-- ==== Sys2Proof/Tests/Slice0.lean ====
section
/-! SUPPORT. The author's own tests: ill-formed commands, command frames written out from the
spec's tables, what each command does to a small hall, and a state and operands for the hypotheses
of every statement. -/

namespace Sys2Proof.Tests

open Sys2Proof Sys2Proof.Machine

/-! ## A small hall -/

/-- The part after a command (the part itself where the command stops). -/
def after (c : Instr) (s : State) : State :=
  match exec c s with
  | .next t => t
  | .fault _ => s
  | .refused _ => s

/-- Two supervisors on SL0 and SL1, the spreader on SL4, the stripper on SL7, zones 0 and 1 on SL8
and SL9. -/
def straps : Vector (BitVec 4) 12 := #v[1, 1, 0, 0, 2, 0, 0, 3, 8, 9, 0, 0]

def hall : State := after (.deviceReset straps) State.reset

/-- 60.0 degrees within 1.0 and 3.0, 50 percent within 3 and 8. -/
def schedule : ZoneSchedule :=
  { temperature := 600, temperatureTolerance := 10, temperatureLimit := 30, humidity := 50,
    humidityTolerance := 3, humidityLimit := 8 }

def entry (dryingClass leadGap : Nat) : FormatEntry :=
  { dryingClass := dryingClass, leadGap := leadGap, doseMinimum := 100, doseMaximum := 200,
    tolerance := 2, schedules := Vector.replicate 8 schedule }

/-- Formats 1 and 2 dry alike, format 3 does not. -/
def formats : Vector (Option FormatEntry) 16 :=
  (((Vector.replicate 16 none).set 0 (some (entry 1 3))).set 1 (some (entry 1 4))).set 2
    (some (entry 2 5))

/-- A hall under reconfiguration by SL0. -/
def editing : State :=
  { hall with
    authority := { hall.authority with
      formats := formats, claims := { hall.authority.claims with reconfigure := some 0 } } }

/-- A window on a channel. -/
def windowed (s : State) (z : Zone) (base limit : Nat) (state : ZoneState) (f : Option Nat) :
    State :=
  s.withChannel z { s.zones.channels[z] with
    base := base, limit := limit, state := state, governing := f,
    report := if state = .reporting then
        some { format := f.getD 0, temperature := 600, humidity := 50, doseRate := 7 }
      else none }

/-- A configured hall: 16 positions, zone 0 over 2..5, zone 1 over 8..10. -/
def stopped : State :=
  windowed (windowed
    { hall with
      authority := { hall.authority with formats := formats, lock := true }
      track := { hall.track with slots := List.replicate 16 none } } 0 2 5 .awaiting none)
    1 8 10 .awaiting none

def lotOf (status : LotStatus) (number format rodCount : Nat) (held : Bool)
    (forward : Option (Fin 32)) (referrers : Nat) : Option Lot :=
  some { status := status, number := number, format := format, rodCount := rodCount, held := held,
         forward := forward, referrers := referrers }

/-- Lot 7 is OPEN, lot 9 is CLOSED and folded into lot 11, which holds no rod. -/
def lots : LotTable :=
  (((Vector.replicate 32 none).set 0 (lotOf .opened 7 1 3 false none 0)).set 1
    (lotOf .closed 9 1 2 false (some 2) 0)).set 2 (lotOf .closed 11 2 0 false none 1)

def rodAt (id : Nat) (lot : Fin 32) (place : Place) : RodRecord :=
  { id := id, lot := lot, format := 1, place := place, hangStep := 0, dose := 0, offSchedule := 0,
    marks := {}, grade := .clean }

/-- Rod 2 in the exit queue, rod 3 at position 15, rod 4 at 3, rod 5 boarding, rod 6 staged. -/
def rods : List RodRecord :=
  [rodAt 2 1 (.exited 1 30 .regrindUnder), rodAt 3 1 (.onTrack 15 2), rodAt 4 0 (.onTrack 3 26),
    rodAt 5 0 .boarding, rodAt 6 0 .staged]

def slots : List (Option Nat) :=
  [none, none, none, some 4, none, none, none, none, none, none, none, none, none, none, none, some 3]

/-- A running line in a step. -/
def busy : State :=
  let s := windowed (windowed stopped 0 2 5 .reporting (some 1)) 1 8 10 .awaiting (some 1)
  { s with
    registry := { rods := rods, lots := lots }
    exitQueue := [2]
    admission := { staging := [6], boarding := .rod 5, running := some 1, mode := .open_,
                   trailing := 2 }
    track := { s.track with
      slots := slots, motion := .running, step := .advancing 20, cadenceCompare := 100,
      cadenceCount := 40, stepNumber := 30 }
    exposure := { interval := 600, counter := 600, tick := 5 }
    pending := [.advanceDone] }

/-- The running line between two steps, with an empty boarding slot and an empty track. -/
def idle : State :=
  { stopped with
    registry := { rods := [rodAt 6 0 .staged], lots := lots }
    admission := { staging := [6], boarding := .empty, running := some 1, mode := .open_,
                   trailing := 2 }
    track := { stopped.track with
      motion := .running, cadenceCompare := 100, cadenceCount := 100, stepNumber := 30 } }

/-- A part with its track controller written. -/
def onTrack (s : State) (f : TrackControl → TrackControl) : State := { s with track := f s.track }

/-- A part with one link channel written. -/
def onLink (s : State) (l : Link) (f : LinkChannel → LinkChannel) : State :=
  { s with links := s.links.set l (f s.links[l]) }

/-- A part with its claims written. -/
def claimed (s : State) (changeover purge reconfigure : Option Link) : State :=
  { s with authority := { s.authority with
      claims := { changeover := changeover, purge := purge, reconfigure := reconfigure } } }

/-- A part with its admission mode written. -/
def moded (s : State) (mode : AdmissionMode) : State :=
  { s with admission := { s.admission with mode := mode } }

/-- The status that a link last answered, if it answered. -/
def answer (s : State) (l : Link) : Option (Status × List Byte) :=
  match s.links[l].sent with
  | [.response status _ payload] => some (status, payload)
  | _ => none

theorem test_classes_of_the_hall :
    hall.links.toList.map (·.class_) =
      [.supervisor, .supervisor, .unbound, .unbound, .spreader, .unbound, .unbound, .stripper,
        .zone 0, .zone 1, .unbound, .unbound] := by decide

/-! ## Ill-formed commands -/

theorem test_discarded_frame_does_not_end_in_truncated :
    (Instr.frameDiscarded 3 .truncated).wellFormed = false := by decide

theorem test_discarded_frame_does_not_end_in_contention :
    (Instr.frameDiscarded 3 .contention).wellFormed = false := by decide

theorem test_discarded_frame_ends_in_check :
    (Instr.frameDiscarded 3 .check).wellFormed = true := by decide

/-- An ill-formed discard changes nothing (log entry 22). -/
theorem test_ill_formed_discard : after (.frameDiscarded 3 .truncated) hall = hall := by decide

theorem test_no_table_word_spells_a_command : decodeTableWord 24 0x013E7E = none := rfl

/-! ## Command frames, written out from the request table -/

theorem test_frame_start : commandFrame (.start 0) = some [0x7E, 0x30, 0xD0] := by decide

theorem test_frame_open_lot :
    readFrame 4 [0x7E, 0x10, 0x00, 0x01, 0x02, 0x05, 0xE8] = some (.ok (.openLot 4 0x000102 5)) := by
  decide

theorem test_frame_climate :
    readFrame 8 [0x7E, 0x51, 0x01, 0x02, 0x58, 0x32, 0x07, 0x1B] =
      some (.ok (.climate 8 1 600 50 7)) := by decide

theorem test_frame_with_a_wrong_check :
    readFrame 8 [0x7E, 0x51, 0x01, 0x02, 0x58, 0x32, 0x07, 0x1C] = some (.error .check) := by decide

theorem test_frame_of_an_unknown_code : readFrame 0 [0x7E, 0x54] = some (.error .unknown) := by
  decide

/-- ACCEPTED without attention: status and attention 0, check 0 (R176). -/
theorem test_frame_accepted : (Frame.response .accepted false []).bytes = [0x7E, 0, 0, 0] := by decide

/-- REFUSED RANGE with attention: 8Ch, 01h, and the check that makes the sum 0 (R176). -/
theorem test_frame_refused :
    (Frame.response (.refused .range) true []).bytes = [0x7E, 0x8C, 0x01, 0x73] := by decide

/-! ## What each command does -/

theorem test_link_status :
    answer (after (.linkStatus 8) hall) 8 = some (.data, [0x08, 2, 0, 0, 0xFF, 0, 0]) := by decide

theorem test_seek :
    (after (.seek 0 7 0xFFFF) hall).links[0].cursor = some { space := .rod, index := 65535 } := by
  decide

theorem test_read_without_a_cursor :
    answer (after (.read 0 1 0) hall) 0 = some (.refused .state, []) := by decide

theorem test_stream_record :
    (after (.streamRecord 0) (onLink stopped 0 fun c =>
      { c with transmitter := .streaming { left := 1, advance := true, sent := 4 },
               cursor := some { space := .claims, index := 2 } })).links[0].sent =
      [.record .claims 2 [2, 0xFF, 1], .trailer 5] := by decide

theorem test_transmit_complete :
    (after (.transmitComplete 0) (after (.silence 0) hall)).links[0].transmitter = .idle := by decide

theorem test_open_lot :
    answer (after (.openLot 4 12 1) busy) 4 = some (.data, [3]) ∧
      (after (.openLot 4 12 1) busy).registry.lots[0] = lotOf .closed 7 1 3 false none 0 ∧
      (after (.openLot 4 12 1) busy).registry.lots[3] = lotOf .opened 12 1 0 false none 0 := by
  decide

theorem test_close_lot :
    (after (.closeLot 4) busy).registry.lots[0] = lotOf .closed 7 1 3 false none 0 := by decide

theorem test_hold_lot :
    (after (.holdLot 0 11) busy).registry.lots[2] = lotOf .closed 11 2 0 true none 1 := by decide

theorem test_release_lot :
    (after (.releaseLot 0 11) (after (.holdLot 1 11) busy)).registry.lots = lots := by decide

theorem test_fold_lot :
    (after (.foldLot 0 7 11) busy).registry.lots[0] = lotOf .opened 7 1 3 false (some 2) 0 ∧
      (after (.foldLot 0 7 11) busy).registry.lots[2] = lotOf .closed 11 2 0 false none 2 := by
  decide

/-- Lot 11 holds no rod: with its last referrer gone it is freed (R10, R15). -/
theorem test_unfold_lot :
    (after (.unfoldLot 0 9) busy).registry.lots[1] = lotOf .closed 9 1 2 false none 0 ∧
      (after (.unfoldLot 0 9) busy).registry.lots[2] = none := by decide

theorem test_hang :
    (after (.hang 4 1) busy).admission.staging = [6, 1] ∧
      (after (.hang 4 1) busy).rod 1 = some { rodAt 1 0 .staged with hangStep := 30 } ∧
      (after (.hang 4 1) busy).registry.lots[0] = lotOf .opened 7 1 4 false none 0 := by decide

theorem test_withdraw :
    (after (.withdraw 4 6) busy).admission.staging = [] ∧
      (after (.withdraw 4 6) busy).rod 6 = none ∧
      (after (.withdraw 4 6) busy).registry.lots[0] = lotOf .opened 7 1 2 false none 0 := by decide

theorem test_withdraw_of_the_boarding_rod :
    answer (after (.withdraw 4 5) busy) 4 = some (.refused .tooLate, []) := by decide

/-- Format 3 dries otherwise than format 1, so its lead gap of 5 is required; format 2 is not (R79). -/
theorem test_changeover :
    (after (.changeover 4 3) (claimed busy (some 4) none none)).admission.mode = .changeover 3 5 ∧
      (after (.changeover 4 2) (claimed busy (some 4) none none)).admission.mode =
        .changeover 2 0 := by decide

theorem test_cancel_changeover :
    (after (.cancelChangeover 4) (moded (claimed busy (some 4) none none)
      (.changeover 3 5))).admission.mode = .open_ := by decide

theorem test_start : (after (.start 0) stopped).track.motion = .running := by decide

theorem test_start_under_the_hold_line :
    (after (.start 0) (onTrack stopped fun t => { t with holdLine := true })).track.motion = .held ∧
      (after (.start 0) (onTrack stopped fun t => { t with holdLine := true })).track.causes =
        { line := true } := by decide

theorem test_hold : (after (.hold 0) busy).track.motion = .holding := by decide

theorem test_hold_between_steps : (after (.hold 0) idle).track.motion = .held := by decide

theorem test_resume : (after (.resume 1) (after (.hold 0) busy)).track = busy.track := by decide

theorem test_stop : (after (.stop 0) idle).track.motion = .stopped := by decide

theorem test_set_cadence :
    (after (.setCadence 0 40) busy).track.cadenceCount = 0 ∧
      (after (.setCadence 0 41) busy).track.cadenceCount = 40 := by decide

theorem test_confirm_step :
    (after (.confirmStep 0) (onTrack busy fun t =>
      { t with step := .suspended, motion := .held })).rod 4 =
      some { rodAt 4 0 (.onTrack 4 26) with
        marks := { lateShift := true }, grade := .noted } := by decide

theorem test_abandon_step :
    (after (.abandonStep 0) (onTrack busy fun t =>
      { t with step := .suspended, motion := .held })).admission.staging = [5, 6] := by decide

/-- Rod 2: lot 9, format 1, dose 0, CLEAN, no mark, REGRIND_UNDER, exit step 30 (R130, R184). -/
theorem test_take :
    answer (after (.take 7) busy) 7 =
      some (.data, [0, 2, 0, 0, 9, 1, 0, 0, 0, 0, 0, 0, 2, 0, 0, 0, 30]) := by decide

theorem test_confirm :
    (after (.confirm 7 2) busy).exitQueue = [] ∧ (after (.confirm 7 2) busy).rod 2 = none ∧
      (after (.confirm 7 2) busy).registry.lots[1] = lotOf .closed 9 1 1 false (some 2) 0 := by
  decide

theorem test_setpoint :
    answer (after (.setpoint 8) busy) 8 =
      some (.data, [0, 1, 0x02, 0x58, 10, 30, 50, 3, 8]) := by decide

/-- 61.1 degrees lies beyond the tolerance of 1.0 and within the limit of 3.0: MINOR (R106). -/
theorem test_climate :
    (after (.climate 8 1 611 50 7) busy).zones.channels[0].reportClass = .minor ∧
      (after (.climate 8 1 610 50 7) busy).zones.channels[0].reportClass = .ok ∧
      (after (.climate 8 1 631 50 7) busy).zones.channels[0].reportClass = .major := by decide

theorem test_climate_of_another_format :
    answer (after (.climate 8 2 600 50 7) busy) 8 = some (.refused .scheduleChanged, []) := by decide

theorem test_quiet : (after (.quiet 8 1) hall).links[8].quiet = true := by decide

theorem test_trim_setpoint :
    ((after (.trimSetpoint 0 1 0 650 60) busy).format 1).map (·.schedules[0]) =
      some { schedule with temperature := 650, humidity := 60 } := by decide

theorem test_claim :
    (after (.claim 4 0) busy).authority.claims.changeover = some 4 ∧
      answer (after (.claim 4 1) busy) 4 = some (.refused .class_, []) := by decide

theorem test_release :
    (after (.release 0 2) editing).authority.claims.reconfigure = none := by decide

theorem test_purge :
    (after (.purge 0) (claimed busy none (some 0) none)).authority.drain = true ∧
      (after (.purge 0) (claimed idle none (some 0) none)).track.motion = .stopped := by decide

| What you will do |
The lines above that hold the word "marks" should be found and copied out.

| Task result |
    marks := {}, grade := .clean }
        marks := { lateShift := true }, grade := .noted } := by decide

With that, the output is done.